Je me levai, il m’imita. En guise d’adieu, je me contentai d’un signe de la main puis me dirigeai vers la caisse ; je n’étais pas devenue sauvage au point de lui laisser payer la note de ce fiasco. Je lui jetai un dernier coup d’Ɠil et Ă©touffai un fou rire. C’est moi qui aurais dĂ» avoir une GoPro pour garder un souvenir de sa tĂȘte. Pauvre garçon


Le lendemain, je fus réveillée par mon téléphone. Qui osait interrompre ma sacro-sainte grasse matinée du dimanche matin ? Inutile de me poser cette question !

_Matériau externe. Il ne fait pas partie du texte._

/-- From R104: in every interleaving with no CLEAR and no reset, whatever else the Host does, a run that START begins
reaches the state that encode gives, within as many steps as there are events to come and chunks to encode. That the
Sequencer alone steps once the events are used up is log entry 2; EveryFairExecutionComputesEncode does without it. -/
def Obligations.EveryInterleavingComputesEncode : Prop :=
  ∀ (s : State) (es : List Event), s.fault = none → s.state ≠ .busy → s.InputWritten →
    s.events = .command 0x30000000 :: es → (∀ e ∈ es, ¬e.EndsRun) →
    ∃ n t, n ≤ 1 + es.length + (s.nch + 1) ∧ Sys2Proof.core.run n s = .next t ∧
      match encodeBits s.params.codeTable s.inputBits with
      | .ok out => t.Holds out
      | .error e => t.Reports e.symbol

/-- R104, whatever comes later: let a run begin with START, and let `es` be any beginning of what follows it, Host words and
Sequencer turns in any order, with no CLEAR and no reset. Either the state that encode gives was reached by the end of
`es`, or the run is still BUSY, each Sequencer turn in `es` was a chunk step, and there were at most NCH of them. In a
weakly fair execution the second cannot last: while it does the Sequencer is enabled, so it takes a turn again (R102). -/
def Obligations.EveryFairExecutionComputesEncode : Prop :=
  ∀ (s : State) (es later : List Event), s.fault = none → s.state ≠ .busy → s.InputWritten →
    s.events = .command 0x30000000 :: (es ++ later) → (∀ e ∈ es, ¬e.EndsRun) →
    (∃ n t, n ≤ 1 + es.length ∧ Sys2Proof.core.run n s = .next t ∧
      match encodeBits s.params.codeTable s.inputBits with
      | .ok out => t.Holds out
      | .error e => t.Reports e.symbol) ∨
    (es.count .sequencer ≤ s.nch ∧ ∃ t, Sys2Proof.core.run (1 + es.length) s = .next t ∧ t.state = .busy ∧
      t.fault = none ∧ t.k = es.count .sequencer)

/-- R106: a run has ended iff STATE is DONE or ERROR, and never in BUSY nor in a faulted model; the result is read from that
state by RDSTAT, RDSYMLEN, RDENCLEN, RDSYM and RDENC. -/
def Obligations.EndedRunIsReadByTheCommands : Prop :=
  (∀ s : State, (s.fault = none → (s.RunEnded ↔ s.state = .done ∨ s.state = .error)) ∧
    (s.state = .busy ∨ s.fault ≠ none → ¬s.RunEnded)) ∧
  (∀ (s : State) (out : EncodedOutput), s.Inv → s.Holds out → s.RunEnded ∧
    (∃ r : Word, exec .rdstat s = .next { s with responses := s.responses ++ [r] } ∧ r.toNat = 2) ∧
    (∃ r : Word, exec .rdsymlen s = .next { s with responses := s.responses ++ [r] } ∧
      r.toNat = out.symbols.length) ∧
    (∃ r : Word, exec .rdenclen s = .next { s with responses := s.responses ++ [r] } ∧ r.toNat = out.bits.length) ∧
    (∀ (q : Nat) (v : Symbol), out.symbols[q]? = some v →
      ∃ r : Word, exec (.rdsym q) s = .next { s with responses := s.responses ++ [r] } ∧ r.toNat = v.toNat) ∧
    (∀ (j : Nat) (b : Bit), out.bits[j]? = some b →
      ∃ r : Word, exec (.rdenc j) s = .next { s with responses := s.responses ++ [r] } ∧ r.toNat = b.toNat)) ∧
  (∀ (s : State) (v : Symbol), s.Reports v → s.RunEnded ∧
    ∃ r : Word, exec .rdstat s = .next { s with responses := s.responses ++ [r] } ∧ r.toNat = 4 * v.toNat + 3)

/-! ## The datapath -/

/-- R64, R65, R66: the group count; the last group alone holds padding, at its right end, and padding is 0; all else is
input bits in order; an empty input has no group. -/
def Obligations.ChunkCountsAndPadding : Prop :=
  ∀ (size : Nat) [NeZero size] (bits : List Bit),
    (chunk bits size).length = cdiv bits.length size ∧ chunk ([] : List Bit) size = [] ∧
    ∀ (q t : Nat) (h : t < size) (g : Vector Bit size), (chunk bits size)[q]? = some g →
      (q * size + t < bits.length → some g[t] = bits[q * size + t]?) ∧
      (bits.length ≤ q * size + t → g[t] = 0) ∧
      (bits.length ≤ q * size + t ↔
        q + 1 = cdiv bits.length size ∧ size - (size - bits.length % size) % size ≤ t)

/-- R68: the hardware nibble is the Chunker's group. -/
def Obligations.HardwareNibbleIsTheChunk : Prop :=
  ∀ s : State, s.InputWritten →
    s.inputBits.length = s.inLen ∧ (∀ i < s.inLen, s.inputBits[i]? = s.inBuf.read i) ∧
    ∀ k < cdiv s.inLen 4, (chunk s.inputBits 4)[k]? = some (s.nibble k)

/-- R70: zeros that only pad the last group change no group, and no number of zeros changes a full group. -/
def Obligations.PaddingIsStable : Prop :=
  ∀ (bits : List Bit) (k : Nat),
    (k ≤ (4 - bits.length % 4) % 4 → chunk (bits ++ List.replicate k 0) 4 = chunk bits 4) ∧
    (chunk (bits ++ List.replicate k 0) 4).take (bits.length / 4) = (chunk bits 4).take (bits.length / 4)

– Oui, FĂ©lix, grognai-je dans le combinĂ©.

– And the winner is ?

– Boucle-la.

Son gloussement m’agaça.

– Je t’attends oĂč tu sais dans une heure, articula-t-il avec difficultĂ© avant de raccrocher.

Je m’étirai comme un chat dans mon lit avant de consulter mon rĂ©veil : 12 h 45. Ç’aurait pu ĂȘtre pire.

Autant je n’avais aucun problĂšme Ă  me lever en semaine pour ouvrir Les Gens heureux lisent et boivent du cafĂ©, mon cafĂ© littĂ©raire, autant je tenais Ă  cette grande plage de sommeil du dimanche pour rĂ©cupĂ©rer, pour me vider la tĂȘte. Dormir restait mon refuge ; aprĂšs celui de mes grands chagrins, il Ă©tait celui de mes petits problĂšmes. Une fois debout, je constatai avec bonheur que la journĂ©e serait belle ; le printemps parisien Ă©tait au rendez-vous.

Lorsque je fus prĂȘte Ă  partir, je me retins d’emporter les clĂ©s des Gens ; c’était dimanche, et je m’étais promis de ne plus y passer le « jour du Seigneur ». Je pris tout mon temps pour rejoindre la rue des Archives. Je flĂąnai, m’offris un peu de lĂšche-vitrine en grillant ma premiĂšre cigarette de la journĂ©e, croisai des clients habituels des Gens que je saluai de la main. Ce charme paisible fut rompu par FĂ©lix lorsque j’arrivai Ă  notre terrasse dominicale.

– Tu foutais quoi ? J’ai failli me faire virer de notre table !

– Bonjour, mon FĂ©lix adorĂ©, lui rĂ©pondis-je en lui claquant une grosse bise sur la joue.

Il plissa les yeux.

– Tu es trop gentille, ça cache quelque chose.

– Pas du tout ! Raconte-moi ta soirĂ©e. Tu as fini Ă  quelle heure ?

– Quand je t’ai tĂ©lĂ©phonĂ©. J’ai faim, commandons !

Je le laissai adresser un signe au serveur pour lui rĂ©clamer notre brunch. C’était son nouveau dada. Pour se rassurer, il avait dĂ©crĂ©tĂ© qu’aprĂšs ses folles soirĂ©es du samedi, le brunch le conserverait davantage qu’un vieux bout de pizza rĂ©chauffĂ©. Depuis, il me voulait au garde-Ă -vous pour l’admirer dĂ©vorer ses Ɠufs brouillĂ©s, sa baguette, ses saucisses et boire son litre de jus d’orange censĂ© Ă©tancher sa soif post-after.

Comme d’habitude, je n’avais fait que picorer ses restes ; il me coupait l’appĂ©tit. Lunettes de soleil vissĂ©es sur le nez, nous fumions, avachis sur nos chaises.